For the data below, give again exactly the lines from the one containing "def Obligations.StepRunsFrontCommand : Prop" through the one containing "nothing happens; events", both ends included, and no others.

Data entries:
____________
-- ==== Sys2Proof/Certificates/Slice0/Obligations.lean ====
section
/-! DEFINITION. The statements for the provers: what the commands of every family do, what they leave unchanged, the
laws that every step keeps, and the byte layouts that read back as they were written. A premise names only the state
and the operands; `Store.orderly` and `State.withinCapacities` are laws of the model stated here in their own right. -/

section Statements

open Sys2Proof Sys2Proof.Machine

/-! ## Steps and power -/

/-- With a command at the front of the queue, a step is `exec` of it on the state with the queue's rest. -/
def Obligations.StepRunsFrontCommand : Prop :=
  ∀ (s : State) (c : Instr) (rest : List Instr), s.pending = c :: rest → step s = exec c (s.setPending rest)

/-- The model's own choices (DESIGN CHOICE, log 2 and log 4). On an empty queue: without power nothing happens; events
that are due join the queue; otherwise the time base counts by one, modulo 2^32 (R186), and nothing else changes but the
age of a refusal. A part without power does nothing on any command but POWER_ON. -/
def Obligations.EmptyQueueAndUnpoweredPart : Prop :=
  (∀ s : State, s.pending = [] →
    (s.powered = false → step s = .next s) ∧
    (s.powered = true → s.dueEvents ≠ [] → step s = .next { s with pending := s.dueEvents }) ∧
    (s.powered = true → s.dueEvents = [] →
      step s = .next { s with
        timeBase := s.timeBase + 1#32
        job := { s.job with ctx := { s.job.ctx with topUp := s.job.ctx.topUp.age (s.timeBase + 1#32) } } })) ∧
  (∀ (i : Instr) (s : State), s.powered = false → i ≠ .powerOn → exec i s = .next s)

/-- A start, by POWER_ON or by RESTART, with no checkpoint in the store (R177, R185): the time base is 0, the port IDLE
with its refused count 0 and its overflow mark clear, the START notice with its cause the only one in the queue, every
block as its own rule gives with its records of the store, the line OFF without a station number and JOINING with one,
its roster the own entry and its joining ROLL ready (R115). No write is in hand.
The model's own readings here: a POWER_ON on a powered part is a power cycle (DEDUCED, log 4); at a RESTART the queued
writes are completed first, within the command (DEDUCED, log 19); CLAIMED entries that turn HELD submit no write
(DEDUCED, log 20); time 0 counts as the last sample (`PathMonitor.start`: DESIGN CHOICE, log 39). -/
def Obligations.StartTakesEveryBlockBack : Prop :=
  ∀ (s : State) (c : Instr) (cause : StartCause) (k : StoreRecords),
    (c = .powerOn ∧ cause = .powerOn ∧ k = s.store.records) ∨
      (c = .restart [] ∧ cause = .restart ∧ s.accepts ∧ k = (finishWrites s).store.records) →
    k.checkpoint = none →
    ∃ t, exec c s = .next t ∧ t.powered = true ∧ t.timeBase = 0 ∧
      t.port = Port.start { time := 0, body := .start cause k.startOptions.1.station k.startOptions.2 } ∧
      t.options = k.startOptions.1 ∧ t.tariff = k.tariff ∧ t.path = PathMonitor.start k.profile ∧
      t.job = JobUnit.start k.serial ∧ t.card = CardUnit.start (k.refunds.map fun e => { e with state := .held }) ∧
      t.accounts.table = k.accounts ∧ t.accounts.arrivals = [] ∧ t.accounts.inHand = none ∧
      t.accounts.snapshot = none ∧
      (∀ h, h ∈ t.accounts.pool ↔
        ∃ x ∈ k.holds, h = { x with expiry := if x.state = .active then some 120000#32 else none }) ∧
      t.settle = SettlementUnit.start k.outbound ∧ t.meter = { record := k.meters, snapshot := none } ∧
      t.store = Store.quiet k ∧
      t.line = (match k.startOptions.1.station with
        | none => LineUnit.off
        | some n => { LineUnit.off with
            state := .joining
            roster := [{ station := n, present := true, home := k.startOptions.1.home, overlap := false }]
            waiting := [{ place := .roll, k := 0, frame :=
              { head := { dest := 63, source := n, exch := 0 }
                body := .roll { first := (k.startOptions.1.home.map HomeRange.first).getD 0
                                last := (k.startOptions.1.home.map HomeRange.last).getD 0, joining := true } } }] }) ∧
      t.free = s.free ∧ t.pending = s.pending

/-- A power loss keeps the records that the last completed writes left, and nothing of the write in progress, of the
queue or of its waiting submitters (R182); a RESTART first completes the write in progress and every write that stands
in the queue, in order, and abandons the waiting submitters (R182). Meter writes, which carry the counters of their
beginning (R165), are left out of the second part.
The model completes those writes within the command, without their 3 ms (DEDUCED, log 19), and the start submits no
write where CLAIMED entries of the refund list turn HELD (DEDUCED, log 20). -/
def Obligations.StoreAtPowerLossAndRestart : Prop :=
  (∀ s : State, s.powered = true → ∃ t, exec .powerLoss s = .next t ∧ t.powered = false ∧
    t.store = Store.quiet s.store.records) ∧
  (∀ (s : State) (w : QueuedWrite) (t0 : TimePoint), s.accepts →
    s.store.current = some (w, t0) → (∀ x ∈ s.store.queue, x.what.isMeters = false) →
    (s.store.queue.foldl (fun r x => x.what.apply r) (w.what.apply s.store.records)).checkpoint = none →
    ∃ t, exec (.restart []) s = .next t ∧
      t.store = Store.quiet (s.store.queue.foldl (fun r x => x.what.apply r) (w.what.apply s.store.records)))

/-- A write whose 3 ms have passed completes (R181): its record is replaced, the oldest queued write begins, and the
submitter that waited longest takes the freed place; a command that waited so has its result placed (R174). The last
write of a peer's request lets its answer leave for the account answer place (R131).
The write is over at the count 3 ms after its beginning (DEDUCED, log 9), and its place is free then, the write in
progress being counted among the 8 (DEDUCED, log 11). -/
def Obligations.StoreWriteCompletesInOrder : Prop :=
  ∀ (s : State) (w : QueuedWrite) (t0 : TimePoint), s.powered = true → s.store.current = some (w, t0) →
    3 ≤ elapsed s.timeBase t0 → w.what.isMeters = false →
    (w.tag ≠ .request → s.store.waiting = [] → s.store.queue = [] →
      exec .storeWriteComplete s = .next { s with store := { s.store with
        records := w.what.apply s.store.records, current := none } }) ∧
    (∀ x rest, w.tag ≠ .request → s.store.waiting = [] → s.store.queue = x :: rest → x.what.isMeters = false →
      exec .storeWriteComplete s = .next { s with store := { s.store with
        records := w.what.apply s.store.records, current := some (x, s.timeBase), queue := rest } }) ∧
    (∀ x rest y left r, w.tag ≠ .request → s.store.queue = x :: rest → s.store.waiting = y :: left →
      x.what.isMeters = false → y.tag = .command → s.port.held = some r →
      exec .storeWriteComplete s = .next { s with
        store := { s.store with records := w.what.apply s.store.records, current := some (x, s.timeBase)
                                queue := rest ++ [y], waiting := left }
        port := { s.port with state := .result r, refused := 0, held := none } }) ∧
    (∀ h station exch, w.tag = .request → s.store.waiting = [] → s.store.queue = [] → s.accounts.inHand = some h →
      h.outstanding = 1 → h.arrival.origin = .peer station exch → s.line.state = .member →
      exec .storeWriteComplete s = .next { s with
        store := { s.store with records := w.what.apply s.store.records, current := none }
        accounts := { s.accounts with inHand := none }
        line := { s.line with waiting := s.line.waiting ++ [{ place := .accountAnswer, k := 0, frame :=
          { head := { dest := station, source := s.own.getD 0, exch := exch }, body := h.answer } }] } })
____________
Solution for this problem:
def Obligations.StepRunsFrontCommand : Prop :=
  ∀ (s : State) (c : Instr) (rest : List Instr), s.pending = c :: rest → step s = exec c (s.setPending rest)

/-- The model's own choices (DESIGN CHOICE, log 2 and log 4). On an empty queue: without power nothing happens; events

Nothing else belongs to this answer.